### [Aim of the exercise]
Look through the material below. Copy every line with the string "registerWrite" in it.

### [Material for this task]

-- ==== Sys2Proof/Tests/Slice0.lean ====
section
/-! SUPPORT. The smoke test of WellFormed, the queue, the spec's worked examples, and the witnesses of the statements about any command. -/
namespace Sys2Proof.Tests
set_option Elab.async false
open Sys2Proof.Machine

/-- A term that each check refuses, beside one at the limit that it takes. -/
theorem test_well_formed :
    ([Instr.post 64 0, .post 0 256, .add 128, .frameStart 0 64, .fnNudge 16384 0, .trayCommandTake 0 2048, .dispatch 65536 0, .decisionResend 0 2048, .gets 0 (2 ^ 39),
      .getInfo { args := List.replicate 249 0 }, .commit (.arrives 33 {}), .commit (.arrives 0 { body := List.replicate 2017 0 }), .doorbellReadFail 0 (.page 4), .doorbellReadFail 0 (.entry 2048),
      .registerWrite (.mgmt 0xC0000) 0, .registerWrite (.setup 0 0x40000) 0, .registerWrite (.msixMask 0 2048) 0, .registerWrite (.fnMask 16384) 0, .omesquePrivateInstruction (.read 0 0),
      .omesquePrivateInstruction (.write (2 ^ 46) [1]), .receiverLock { link := 32 }, .idleFlit 33 {}, .idleFlit 0 { place := 10, data := List.replicate 64 0 }, .idleFlit 0 { data := [0] }, .ackTimeout 0 65536,
      .pushHalfWrite 0 1 (List.replicate 64 0), .pushHalfWrite 0 0x800000 (List.replicate 64 0), .pushHalfWrite 0 0 [], .pushHalfTimeout 0 0 16, .doorbellFollowupPoll 0 4, .ringReadCompletion 0 0 [1],
      .ticketGrant (.port 0 0 32) 0, .msixUnmask 0 (some 2048), .vfEnableClear 2, .tenantQuotaWrite 8192 0, .unitResultArrival 0 0 32 0, .sealServiceResult 0 8, .l1MissFill 0 0 [] true,
      .eventSourceInput 1024, .tbCmpWrite 16 0, .tlbiReceipt (.nth 0) 257, .scrubPass 32 [], .mpuRegionWrite 64 0 0, .mpuRegionWrite 0 4 0, .portReset 2, .railLow 9].all fun i => !WellFormed i) = true ∧
    ([Instr.post 63 255, .add 127, .frameStart 127 63, .fnNudge 16383 0, .trayCommandTake 0 2047, .dispatch 65535 0, .gets 0 (2 ^ 39 - 1), .commit (.arrives 32 { body := List.replicate 2016 0 }),
      .idleFlit 32 { place := 9, data := List.replicate 64 0 }, .registerWrite (.setup 0 0x3FFF8) 0, .omesquePrivateInstruction (.write (2 ^ 46 - 1) [1]), .eventSourceInput 1023,
      .mpuRegionWrite 63 3 0, .railLow 8].all WellFormed) = true := by decide +kernel

/-- The block idles on an empty queue and takes the front of a queue. -/
theorem test_step_idle : step svc = .next svc := rfl
theorem test_step_front : step { svc with pending := [.timebaseTick, .idcode] } = exec .timebaseTick { svc with pending := [.idcode] } := rfl

/-- A state with a canonical memory from which a step answers a next state. -/
theorem witness_memory_canonical : MemWf { svc with mem := { bytes := [(5, 1), (9, 2)] }, pending := [.timebaseTick] } ∧
    ∃ s', step { svc with mem := { bytes := [(5, 1), (9, 2)] }, pending := [.timebaseTick] } = .next s' := by
  refine ⟨by unfold MemWf; decide +kernel, _, rfl⟩

/-- Each command on one tray answers a next state. -/
theorem witness_tray_commands : ∀ i ∈ [Instr.trayCommandTake 0 0, .pushHalfTimeout 0 0 15, .ringReadCompletion 0 0 (zeros 128), .ringReadFail 0 0, .seqWaitFill 0 0, .waitLimitExpiry 0 0, .eggTimerTime 0 0,
    .quarantineFill 0 0, .violationWindowEnd 0 0, .pushHalfWrite 0 4095 (nopDesc 1)], ∃ s', exec i (hostS runTray) = .next s' := by
  intro i h
  simp only [List.mem_cons, List.not_mem_nil, or_false] at h
  rcases h with rfl | rfl | rfl | rfl | rfl | rfl | rfl | rfl | rfl | rfl <;> exact ⟨_, rfl⟩

/-! The spec's worked examples. -/

/-- 01, Worked example: encoding an amount. -/
theorem test_amount : pack 16 (-123456) = zeros 12 ++ [0x01, 0x23, 0x45, 0x6D] ∧ unpack (zeros 12 ++ [0x01, 0x23, 0x45, 0x6D]) = -123456 := by decide +kernel

def exA : Account :=
  { id := 0x0A98000000011171, currency := 0x0BD2, flags := 0x0089, version := 41, ledger := 25000, holds := 6000, avail := 19000, odLimit := 10000, dayLimit := 30000, dayTotal := 12000, dayNumber := 19850 }
def exB : Account := { id := 0x0A98000000011172, currency := 0x0BD2, flags := 1, ledger := 401025, avail := 401025 }
def exBooks : Ledger := { accounts := [(0x0A98000000011171, exA), (0x0A98000000011172, exB)], day := 19851 }
def exLegs (v : Int) : List (Nat × Leg) :=
  numberLegs 0 [{ account := 0x0A98000000011171, currency := 0x0BD2, amount := -v }, { account := 0x0A98000000011172, currency := 0x0BD2, amount := v }]

/-- 01, Worked example: a posting that uses the overdraft and the day limit, and the debit that follows it. -/
theorem test_overdraft :
    let b := postEffect exBooks 0x471C29D05 (exLegs 27500)
    (evalLegs exBooks (exLegs 27500)).isLeft = true ∧
    acct b 0x0A98000000011171 = some { exA with ledger := -2500, avail := -8500, dayTotal := 27500, dayNumber := 19851, version := 42, lastSeq := 0x471C29D05 } ∧
    (acct b 0x0A98000000011172).map (fun x => (x.ledger, x.avail, x.lastSeq)) = some (428525, 428525, 0x471C29D05) ∧ evalLegs b (exLegs 3000) = .inr (0x10, 0) := by decide +kernel

/-- 03, Worked example: a record, and its replay. -/
theorem test_record :
    (recordBytes { seq := 0x110A2F03C7, kind := 1, tenant := 0x845, tray := 0x123, time := 0x4D3, traySeq := 0x4A10, ref := 0x25B110C40, body := zeros 64 }).take 32 =
      [0xC7, 0x03, 0x2F, 0x0A, 0x11, 0, 0, 0, 1, 3, 0, 0, 0, 0, 0x45, 0x08, 0x23, 0x01, 0xD3, 0x04, 0x10, 0x4A, 0, 0, 0x40, 0x0C, 0x11, 0x5B, 2, 0, 0, 0] := by decide +kernel

/-- 08 and 09, the words of the worked examples. -/
theorem test_words :
    [(0xA8FF60A4, LOp.shortOperationWord), (0x02631400, .add), (0x427FFFFE, .bnz), (0x36566810, .store), (0x54800000, .clrp), (0x4C000003, .repu), (0x58109C00, .macp), (0x54900765, .shrp),
     (0x56429E00, .stp), (0x5C4C7410, .edit), (0x5C6C7410, .editm)].all (fun e => decode (BitVec.ofNat 32 e.1) == some e.2) = true ∧
    slotA 0xA8FF60A4 = 0x28FF ∧ slotB 0xA8FF60A4 = 0x60A4 ∧ decode 0 = none := by decide +kernel

/-- 08, the modulo store: the base after it. -/
theorem test_modulo : mAddress { g := [(12, 0x4003F8)], m := [(1, (0x400000, 0x400))] } 0x36566810 = (0x4003F8, some 0x400008) := by decide +kernel

/-- 09, Worked example: interest accrual, its rounding. -/
theorem test_accrual : shiftRound (1000000 * 1000000 + 1250000 * 1000000 + 980000 * 1200000) (sextI 7 0x76) 5 = 343 := by decide +kernel

def editPattern : Bytes := [0x04, 0x24, 0x20, 0x01, 0x2C, 0x01, 0x01, 0x02, 0x2E, 0x01, 0x01, 0x05, 0x2D]
/-- The EDIT in flight, its output at 0x1000 and its pattern at 0x1F00 of the mapped page. -/
def editS (w : Word) (v : Int) : State :=
  flyS w { g := [(12, 0x1000), (14, 0x1F00), (15, 13), (16, 0x2006)], d := [(2, { val := v })] } (at1 0x1F00 editPattern)
def editEnds (w : Word) (v : Int) (p : State → Bool) : Bool := match lopRun (lopActor (frameOf (editS w v) 0 0) 0 0) w lopFuel (editS w v) with | .fin s => p s | _ => false

/-- 09, Table 9.13 and the registers after EDIT of −123,456; EDITM's mark. -/
theorem test_edit :
    editEnds 0x5C4C7410 (-123456) (fun s => let x := frameOf s 0 0
      memBytes s paPantry 10 == [0x24, 0x31, 0x2C, 0x32, 0x33, 0x34, 0x2E, 0x35, 0x36, 0x2D] && gReg x 12 == 0x100A && gReg x 14 == 0x1F0D && gReg x 15 == 0 && gReg x 16 == 0x240B2000) = true ∧
    editEnds 0x5C4C7410 7 (fun s => memBytes s paPantry 10 == [0x20, 0x20, 0x20, 0x20, 0x24, 0x30, 0x2E, 0x30, 0x37, 0x20]) = true ∧
    editEnds 0x5C6C7410 (-123456) (fun s => gReg (frameOf s 0 0) 17 == 0x1001) = true := by decide +kernel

### [Exercise output]
      .registerWrite (.mgmt 0xC0000) 0, .registerWrite (.setup 0 0x40000) 0, .registerWrite (.msixMask 0 2048) 0, .registerWrite (.fnMask 16384) 0, .omesquePrivateInstruction (.read 0 0),
      .idleFlit 32 { place := 9, data := List.replicate 64 0 }, .registerWrite (.setup 0 0x3FFF8) 0, .omesquePrivateInstruction (.write (2 ^ 46 - 1) [1]), .eventSourceInput 1023,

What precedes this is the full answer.